TO HELP: www.stepstomarrow.com
The Tibetan Woman’s Association (TWA) was founded in 1959, following a demonstration in which thousands of Tibetan women gathered in Lhasa to protest the Chinese occupation of Tibet. Though the protest was peaceful, many of the women were arrested and tortured by the Chinese military, sparking the creation of TWA as an advocate for Tibetan women’s rights. In the decades that followed the Tibetan Women’s Uprising Day, TWA has grown to include more than 15,000 members and over 50 branches worldwide. Today, TWA cites their main objective as raising public awareness of the abuses faced by Tibetan women in Chinese-occupied Tibet, including rape, forced sterilizations and abortions, and limitations placed on religious, political, and social freedoms. Outside of Tibet, TWA seeks the social, political, and economic empowerment of Tibetan women living in exile and works to preserve and promote Tibetan religious and cultural traditions by meeting the needs of Tibetan women. As part of that effort, TWA created the Tibetan Women Leadership Program (TWLP), the Tibetan Nuns Leadership Program (TNLP), and Stitches of Tibet (SOT), an organization that trains young women in vocational skills and offers English, math, and health classes so that participants can eventually become economically self-sufficient. In the future, TWA hopes to build a complex that can serve as a women’s community center, on a plot of land the organization purchased in Dharamsala, India.

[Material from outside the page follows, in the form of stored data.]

/-- ATTENTION_CONFIG stores Priority 0..7 and Mask for a source 0..11 and leaves its pending occurrence as it is;
unmasking a pending source sends its notice after the REPLY when the link is UP and 4 places are free. Out-of-range
fields refuse it in their order (R186, R187). ATTENTION_POLL answers with the selected source's six fields as they
stood and the number of sources that remain, and clears that source, keeping its Priority and Mask; with none pending
and unmasked it answers 0xFF, 0, 0xFF, 0, 0, 0, 0 and changes no record. The poll judges no other source (R188). -/
def Obligations.AttentionCommandsExecuted : Prop :=
  (∀ (s : State) (t : Telegram) (a b c : Byte), s.holds .attentionConfig t → t.payload = [a, b, c] →
     (11 < a.toNat → exec .attentionConfig s = .next (s.replied t .badField [0x00])) ∧
     (a.toNat ≤ 11 → 7 < b.toNat → exec .attentionConfig s = .next (s.replied t .badField [0x01])) ∧
     (a.toNat ≤ 11 → b.toNat ≤ 7 → 1 < c.toNat → exec .attentionConfig s = .next (s.replied t .badField [0x02])) ∧
     ∀ i : SourceIx, i.val = a.toNat → b.toNat ≤ 7 → c.toNat ≤ 1 →
       let r := s.source i
       let u := ({ s with attention := { s.attention with
         sources := s.attention.sources.set i ⟨b.toNat, c == 1, r.pending⟩ } } : State).replied t .ok
           [a, b, c, flagByte r.pending.isSome, byteOf (match r.pending with | some o => o.count | none => 0)]
       exec .attentionConfig s = .next { u with console := { u.console with tx := u.console.tx ++
         match r.pending with
         | some o => if r.mask = true ∧ c = 0 ∧ s.console.link = .up ∧ 4 ≤ u.console.freePlaces then
             [makeTelegram 0x01 0x08 0x82 (noticeFields i b.toNat o)] else []
         | none => [] } }) ∧
  (∀ (s : State) (t : Telegram), s.holds .attentionPoll t →
     (s.selectSource = none →
       exec .attentionPoll s = .next (s.replied t .ok [0xFF, 0, 0xFF, 0, 0, 0, 0])) ∧
     ∀ i o, s.selectSource = some i → (s.source i).pending = some o →
       let remaining := (List.finRange 12).countP fun j =>
         j != i && (s.source j).pending.isSome && !(s.source j).mask
       exec .attentionPoll s = .next (({ s with attention := { s.attention with
         sources := s.attention.sources.set i { s.source i with pending := none } } } : State).replied t .ok
           (byteOf i.val :: byteOf (s.source i).priority ::
             (detailBytes o.detail ++ [byteOf o.count, byteOf remaining]))))

/-! ### Queries -/

/-- QUERY of DEVICE, CURVE and COUNTERS with the Lengths of Table 10-2: a snapshot in the layout of the target's
table, or for a curve number above 15 a refusal with empty Data, and no change but the answer (R191, R192, R197,
R198). Each target has its own command (log 3). -/
def Obligations.PartQueriesAnswered : Prop :=
  ∀ (s : State) (t : Telegram), s.holds .query t →
    (t.payload = [0x00] → ∃ d, exec .queryDevice s = .next (s.answered 0x81 t .ok d) ∧
      (s.drive.rotation.length = 12 → d.length = 46) ∧
      d.take 8 = [0x04, 0x12, 0x01, pressCode s.press.state, modeCode s.press.mode, holdCode s.press.hold,
        flagByte s.drive.haltPending, linkCode s.console.link] ∧
      (d.drop 8).take 4 = be32 s.sheetCount.toNat ∧ (d.drop 12).take 3 =
        sweepSourceCode s.poller.source :: be16 s.poller.interval ∧
      (d.drop 15).take 4 = flagByte s.poller.intervalPending.isSome :: be16 (s.poller.intervalPending.getD 0) ++
        [byteOf s.poller.divider] ∧
      (d.drop 19).take 4 = be16 s.poller.roundNumber ++
        [byteOf ((if s.poller.roundActive then 1 else 0) + if s.poller.roundPending then 2 else 0),
          turnCode s.drive.turn] ∧
      (s.drive.rotation.length = 12 → (d.drop 23).take 12 = s.drive.rotation.map (fun i => byteOf i.val) ∧
        (∀ i : SourceIx, (u16At d 35).testBit i.val = (s.source i).pending.isSome ∧
          (u16At d 37).testBit i.val = (s.source i).mask) ∧
        (∀ j : Fin 6, (∀ i, (s.source i).priority ≤ 7) → byteAt d (39 + j.val) =
          16 * (s.source ⟨2 * j.val, by omega⟩).priority + (s.source ⟨2 * j.val + 1, by omega⟩).priority) ∧
        ∀ j : TowerIx, j.val < 8 → (byteAt d 45).testBit j.val = (s.tower j).setup.enabled)) ∧
    (∀ c : Byte, t.payload = [0x05, c] →
      (15 < c.toNat → exec .queryCurve s = .next (s.answered 0x81 t .badField [])) ∧
      ∀ i : CurveIx, i.val = c.toNat →
        (s.curve i = none → exec .queryCurve s = .next (s.answered 0x81 t .ok [c, 0, 0, 0])) ∧
        ∀ k, s.curve i = some k → exec .queryCurve s = .next (s.answered 0x81 t .ok
          ([c, 1, byteOf k.refSweep, byteOf k.points.length] ++
            k.points.flatMap fun p => be16 p.coverage ++ be16 p.opening))) ∧
    (t.payload = [0x06] → ∃ d, exec .queryCounters s = .next (s.answered 0x81 t .ok d) ∧ d.length = 108 ∧
      d.take 6 = be16 s.console.checkErrors ++ be16 s.console.overruns ++ be16 s.console.noRouteCount ∧
      ∀ (i : TowerIx) (g : GroupIx),
        (byteAt d (6 + (4 * i.val + g.val) / 8)).testBit ((4 * i.val + g.val) % 8) =
          ((s.tower i).groups.find? fun r => r.index = g).isSome ∧
        (d.drop (12 + 2 * (4 * i.val + g.val))).take 2 =
          be16 (match (s.tower i).groups.find? fun r => r.index = g with | some r => r.timeouts | none => 0))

TO HELP: www.tibetanwomen.org
Tong-Len is an organization that helps displaced communities in Himalchal Pradesh in northern India, primarily through various education and public health projects. Education projects include sponsoring children who wish to enter formal schooling, providing a “primary tent school” for those for whom formal schooling is not yet an option, and offering community education programs to address health and environmental issues. In addition to these community health programs, a Rotary Matching Grant allowed Tong- Len to purchase a vehicle for a mobile health clinic that provides necessary medical services to 3,000 people. Founded in 2002 by Tharchin Gyaltsen, a Tibetan monk, and a group of Tibetan refugees in the Kangra Valley, Tong-Len is uniquely qualified to perform these duties because it is operated by individuals who carry a deep understanding of what “displaced” means. Tong-Len is Tibetan for “give-take,” and it refers to the Tibetan Buddhist meditation practice in which one visualizes taking the suffering of others with the in-breath and giving love and compassion with the out-breath. The charity organization Tong-Len serves as a practical expression of this concept.
TO HELP: www.tong-len.org
The Meditation Initiative (TMI) is a nonprofit based in San Diego, California that provides free meditation classes, training, and community service outreach for San Diego children, adults, and seniors. The aim is to prevent stress and anxiety, improve focus and attention, and share tools for anger management, while improving overall mental and emotional health and well-being.
TMI offers free meditation classes in public schools, colleges, hospitals, prisons, senior centers, veterans facilities, sober-living homes, and group homes for victims of domestic violence and human trafficking, as well as classes for HIV and diabetes patients. The organization also offers corporate workshops that introduce meditation to encourage healthy ways of managing stress and anxiety. The group is seeking land for a rural retreat meditation center in the San Diego area that will focus on meditation, ecological mindfulness, and organic gardening.